(Beginning of DATA EXCERPTS)

-- ==== Sys2Proof/Tests/Slice0.lean ====
section
/-! SUPPORT. Tests of the model on single steps, expected results from 95_test_vectors.md (cited by id) or by hand from the rules,
then a witness for the hypotheses of every statement. -/

namespace Sys2Proof.Tests

open Sys2Proof Sys2Proof.Machine

/-! ### Helpers: small states -/

/-- Mapping E2 of 95_test_vectors.md: inverted pins. -/
def e2 : PinMap :=
  { sck := ⟨0x20, false⟩, sdi := ⟨0x40, true⟩, sdo := ⟨0x80, true⟩, reset := ⟨0x08, true⟩, buff := noPin, vcc := noPin,
    led0 := noPin, led1 := noPin, led2 := noPin, led3 := noPin }

/-- An open session with a fresh channel: mapping, multiplier, shadow register, the samples to come. -/
def open1 (pm : PinMap) (m : Nat) (o : Byte) (samples : List Byte) : State :=
  (((State.reset.configure pm (ddrOf pm) m).setSession .opened).setOut o).setChan
    { Channel.reset with line := { Line.reset with samples := samples } }

/-- An open session under E1, fresh. -/
def fresh : State := open1 mappingE1 1 0x10 []

/-- A channel in the middle of things: three bytes written, two samples in the ring, one outstanding, one byte staged, one
discard owed, for the oldest. -/
def busyChan : Channel :=
  { tx := ⟨[(0, 0x15)], 1⟩, ring := ⟨[(0, 0x12), (1, 0x16)], 2, 0, 2⟩, pending := 1, discard := 1,
    echoes := [0], aside := [],
    line := { Line.reset with drive := [0x10, 0x14, 0x15], taken := 2, samples := [0x12, 0x16, 0x17, 0x15] } }

/-- An open session under E1 in the middle of things. -/
def busy : State := fresh.setChan busyChan

/-- What `f` sees of the state an operation ends in. -/
def after {α : Type} (x : Out State) (f : State → α) : Option α :=
  match x with
  | .next t => some (f t)
  | .fault _ => none
  | .refused _ => none

/-- The state with these answers to writes to come. -/
def withWrites (s : State) (ws : List WriteReply) : State := s.setChan { s.chan with line := { s.chan.line with writes := ws } }

/-- The state with these answers to reads to come. -/
def withReads (s : State) (rs : List ReadReply) : State := s.setChan { s.chan with line := { s.chan.line with reads := rs } }

/-! ### Well-formed operands -/

/-- R93: SDI is not for `set_pin`; an output pin is. -/
theorem test_wellFormed_setPin :
    (Instr.setPin .sdi 1).wellFormed = false ∧ (Instr.setPin .reset 1).wellFormed = true := by decide

/-- V10: with 65 received bytes word 3 is legal and word 4 is not; with 64 bytes word 3 is not. -/
theorem test_wellFormed_extractData :
    (Instr.extractData (List.replicate 65 0) 3).wellFormed = true ∧
    (Instr.extractData (List.replicate 65 0) 4).wellFormed = false ∧
    (Instr.extractData (List.replicate 64 0) 3).wellFormed = false := by decide

/-- V10: with 129 received bytes words 0 to 7 are legal, word 8 is not. -/
theorem test_wellFormed_fragExtract :
    (Instr.fragExtract (List.replicate 129 0) [0, 7]).wellFormed = true ∧
    (Instr.fragExtract (List.replicate 129 0) [0, 8]).wellFormed = false := by decide +kernel

/-- R85 (b): 1 to 8 commands. -/
theorem test_wellFormed_fragEncode :
    (Instr.fragEncode [] true).wellFormed = false ∧
    (Instr.fragEncode (List.replicate 9 ⟨0, 0, 0, 0⟩) true).wellFormed = false ∧
    (Instr.fragEncode (List.replicate 8 ⟨0, 0, 0, 0⟩) true).wellFormed = true := by decide

/-! ### Decoding, from packets written out by hand -/

theorem test_decode_pins :
    decode [0x00, 0x15, 0x00, 0x07] = .ok (.setBits 0x15 .sck 7, []) ∧
    decode [0x01, 0x12, 0x02] = .ok (.getBits 0x12 .sdi, []) ∧
    decode [0x02, 0x03, 0x01, 0xAA] = .ok (.setPin .reset 1, [0xAA]) ∧
    decode [0x03, 0x09] = .ok (.getPin .led3, []) := ⟨rfl, rfl, rfl, rfl⟩

theorem test_decode_isp :
    decode [0x04, 0x01] = .ok (.cell true, []) ∧
    decode [0x05, 0xAC] = .ok (.setData 0xAC, []) ∧
    decode [0x06] = .ok (.closeStretch, []) ∧
    decode [0x07] = .ok (.closeIdle, []) ∧
    decode ([0x08, 0x00] ++ List.replicate 17 0x11 ++ [0x03]) = .ok (.extractData (List.replicate 17 0x11) 3, []) ∧
    decode [0x09, 0xAC, 0x53, 0x00, 0x01] = .ok (.cmd ⟨0xAC, 0x53, 0x00, 0x01⟩, []) ∧
    decode [0x0A, 0x01, 0x20, 0x00, 0x00, 0x01, 0x28, 0x00, 0x00, 0x02, 0x01] =
      .ok (.fragEncode [⟨0x20, 0, 0, 1⟩, ⟨0x28, 0, 0, 2⟩] true, []) ∧
    decode [0x0B, 0x02, 0x12, 0x16, 0x01, 0x82, 0x01] = .ok (.fragExtract [0x12, 0x16] [130], []) :=
  ⟨rfl, rfl, rfl, rfl, rfl, rfl, rfl, rfl⟩

theorem test_decode_tpi :
    decode [0x0C, 0x8F] = .ok (.tpiFrame 0x8F, []) ∧
    decode [0x0D, 0x07] = .ok (.tpiTx 0x07, []) ∧
    decode [0x0E] = .ok (.tpiRx, []) ∧
    decode [0x0F, 0x03, 0xFC] = .ok (.tpiDecode 0xFC03, []) ∧
    decode [0x10, 0x02, 0x8F, 0x24, 0x03] = .ok (.cmdTpi [0x8F, 0x24] 3, []) := ⟨rfl, rfl, rfl, rfl, rfl⟩

theorem test_decode_channel :
    decode [0x11, 0x02, 0xA1, 0xB2, 0x00] = .ok (.send [0xA1, 0xB2] false, []) ∧
    decode [0x12] = .ok (.flush, []) ∧
    decode [0x13] = .ok (.fill, []) ∧
    decode [0x14, 0x81, 0x01] = .ok (.recv 129, []) ∧
    decode [0x15] = .ok (.drain, []) ∧
    decode [0x16, 0x14] = .ok (.usleep 20, []) := ⟨rfl, rfl, rfl, rfl, rfl, rfl⟩

/-- R85 (d) and packets that end too soon. -/
theorem test_decode_refuses :
    decode [] = .error .empty ∧ decode [0x17] = .error (.selector 0x17) ∧ decode [0x1F] = .error (.selector 0x1F) ∧
    decode [0x05] = .error .short ∧ decode [0x03, 0x0A] = .error (.pin 10) ∧
    decode [0x0A, 0x08] = .error (.fragmentCount 9) := ⟨rfl, rfl, rfl, rfl, rfl, rfl⟩

/-- The opcode table's words: selector in bits 4 to 0, operands of zeros (R84). -/
theorem test_decodeTableWord :
    decodeTableWord 8 0x00 = some (.setBits 0 .sck 0) ∧ decodeTableWord 5 0x0A = some (.fragEncode [⟨0, 0, 0, 0⟩] false) ∧
    decodeTableWord 8 0x16 = some (.usleep 0) ∧ decodeTableWord 8 0x17 = none := ⟨rfl, rfl, rfl, rfl⟩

(End of DATA EXCERPTS)

#### WORK ITEM
"setBits" is the string to look for; please copy every line of the records above where it appears.

#### RESPONSE TO THIS TASK
    decode [0x00, 0x15, 0x00, 0x07] = .ok (.setBits 0x15 .sck 7, []) ∧
    decodeTableWord 8 0x00 = some (.setBits 0 .sck 0) ∧ decodeTableWord 5 0x0A = some (.fragEncode [⟨0, 0, 0, 0⟩] false) ∧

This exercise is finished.